For what strictly concerns newborn screening for congenital hypothyroidism (CH), many aspects should be taken into consideration. A crucial aspect is to define the spectrum of pathologies to be screened: primary CH, secondary (central) CH, severe forms of CH, mild forms of CH. Moreover, the complex regulation of thyroid hormone biosynthesis, as well as the rapid modification of reference intervals of thyroid and pituitary hormones in the first weeks of life, may affect many laboratory aspects. In addition, there are features concerning the biological matrix universally used for newborn screening, the dried blood spot (DBS). DBS is collected on a special filter paper with a high degree of uniformity and designed to absorb a specific volume of blood.

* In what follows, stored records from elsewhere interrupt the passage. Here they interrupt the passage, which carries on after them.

/-- The arbiter at reset. -/
def Arb.reset : Arb where
  rlock := false
  cfgerr := false
  key := Vector.replicate 4 0
  keyEff := Vector.replicate 4 0
  keyMid := Vector.replicate 4 0
  rankEff := Vector.replicate 32 0
  rankMid := Vector.replicate 32 0
  bond := Bond.reset
  mctl := Vector.replicate 32 0xFFFF#32
  cutcnt := Vector.replicate 32 0
  waitmax := Vector.replicate 32 0
  mcause := Vector.replicate 32 0
  maddr := Vector.replicate 32 0
  rbase := Vector.ofFn (fun m : Fin 32 => rbaseReset m.val)
  rlim := Vector.ofFn (fun m : Fin 32 => rlimReset m.val)
  regEff := Vector.ofFn (fun m : Fin 32 => (rbaseReset m.val, rlimReset m.val))
  regMid := Vector.ofFn (fun m : Fin 32 => (rbaseReset m.val, rlimReset m.val))
  ptr := 0
  ord := Vector.replicate 32 none
  kreq := Vector.replicate 32 none
  sampO := Vector.replicate 32 none
  sampK := Vector.replicate 32 none
  joint := []
  goneO := 0
  goneK := 0
  grant := none
  park := none
  lastGr := none
  rr := Vector.replicate 8 0
  keyptr := 0
  locks := []
  waitc := Vector.replicate 32 0
  starved := 0

/-- A descriptor that nothing has written (R230): disabled and zero. -/
def Desc.zero : Desc := ⟨0, 0, 0, 0⟩

/-- A packer at reset. -/
def Packer.reset : Packer := ⟨[], [], false, none, 0⟩

/-- A watermark group at reset. -/
def WmStat.reset : WmStat := ⟨false, false, 0, 0⟩

/-- The hod at reset (R230). -/
def Hod.reset : Hod where
  desc := []
  fault := []
  derr := []
  comb := []
  flush := []
  lane := none
  keyWait := []
  cells := []
  qbusy := none
  pack := Vector.replicate 32 Packer.reset
  bankNow := Vector.replicate 4 0
  bankCnt := Vector.replicate 4 0
  keyports := 0
  qsel := 0
  stg := Vector.replicate 4 0
  result := 0
  dce := false
  due := false
  skewwin := 0
  cberr := false
  cbq := 0
  descUe := false
  descQ := 0
  rfReason := 0
  rfDev := 0
  rfQ := 0
  wm := Vector.replicate 48 WmStat.reset
  gated := false
  waking := false

/-- A transmit stream at reset. -/
def TxStream.reset : TxStream := ⟨0, 0, [], false, false⟩

/-- The chain interface at reset: bypass closed, KEY_INTERVAL 100 µs. -/
def Irs.reset : Irs where
  chen := false
  head := false
  autoenum := false
  ken := false
  bypopen := false
  waitjoin := false
  addrv := false
  inlock := false
  retrain := false
  tbvalid := false
  kenref := false
  closerr := false
  bprun := false
  kicfg := false
  bpout := 0
  addr := 0
  hop := 0
  ringS := 0
  ringN := 0
  lap := 0
  keyEff := 100
  ki := 100
  tbper := 0
  time := 0
  timeHi := 0
  crcOut := 0
  crcIn := 0
  thrcnt := 0
  ovf := 0
  maxfill := 0
  abOwn := 0
  abTran := 0
  drStream := 0
  drBad := 0
  bond := Bond.reset
  crank := 0
  hbusy := false
  rx := Vector.replicate 16 0
  tx := Vector.replicate 16 TxStream.reset
  ptr := 0
  crr := Vector.replicate 8 0
  ownKey := []
  ownHead := []
  ownTime := []
  own := Vector.replicate 4 []
  sent := []
  keyHold := false
  keyBuf := []
  tranBuf := []
  out := none
  ins5 := 0
  paused := false
  linkErr := 0
  resumed := false
  retrained := false
  sawTrain := false
  tmSeq := 0
  tmPer := 0
  farOut := false
  badRun := 0

/-- The host port at reset. -/
def Hst.reset : Hst := ⟨false, 0, 0, 0, 0, 0, false, [], []⟩

/-- A slot as shipped (R265): EMPTY. -/
def Slot.empty : Slot := ⟨0, [], [], 0, [], none, false⟩

/-- The loader and slots of a part as shipped (R265, R406), before any image. -/
def Img.reset : Img where
  slots := Vector.replicate 3 Slot.empty
  prog := 0
  rev := 0
  keyRsa := Vector.replicate 4 []
  keySlh := Vector.replicate 4 []
  minsvn := 0
  primary := 1
  trial := 0
  extslot := 1
  noimage := false
  fallback := false
  digest := 0
  strict := false
  mismatch := false
  dbgwr := false
  mode := 0
  bootslot := 0
  iopay := []
  failSlot := 0
  failCause := 0
  failBay := 0
  failFrame := 0
  bayslot := Vector.replicate 64 0
  setslot := Vector.replicate 16 0
  swap := none
  swResult := 0
  swBay := 0
  swSlot := 0
  defects := []
  wrSource := 0
  wrSlot := 0
  wrResult := 0
  wrBytes := 0
  stream := none
  load := none
  cands := []
  failed := 0
  hold := true
  locked := false
  everRel := false
  tableid := []
  ventries := []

The quantitative nature of DBS allows the quantitative assessment of biomarkers of many congenital diseases and the definition of cutoff values to differentiate asymptomatic newborns that may have a disease from those who may not [2]. These features meet the needs of the analytical process and guarantee efficiency and effectiveness of the newborn screening program.

It is universally accepted that only high-technology laboratories which use standardized operating procedures and have appropriately trained staff with large experience in automated immunoassay procedures, quality assurance policy, and information technology [3] can successfully process the high workload requested by a newborn screening program for CH. In fact, it is recommended that the number of babies screened yearly by a screening center is at least 35,000-50,000 [4].

The criteria on the basis of which a laboratory test may be applicable to a newborn screening program have been clearly defined [5, 6]. A screening test must be applicable to DBS samples and feasible for high-throughput platforms. Furthermore, it should have high sensitivity and specificity in order to identify the highest number of affected babies in the newborn population. It should also be inexpensive. Finally, in the USA, the Centers for Disease Control and Prevention (CDC) classified the biochemical genetic testing and newborn screening as essential laboratory services for the screening, detection, diagnosis, and monitoring of inherited metabolic diseases, endocrine and hemoglobin disorders, and other rare diseases [7]. Biochemical genetic tests and newborn screening tests are considered high-complexity tests. Laboratories that perform these tests must meet more severe regulations for the total testing process in comparison with general laboratories. Moreover, the qualification of laboratory personnel, including training and experience, is a critical factor for ensuring the quality of laboratory test results.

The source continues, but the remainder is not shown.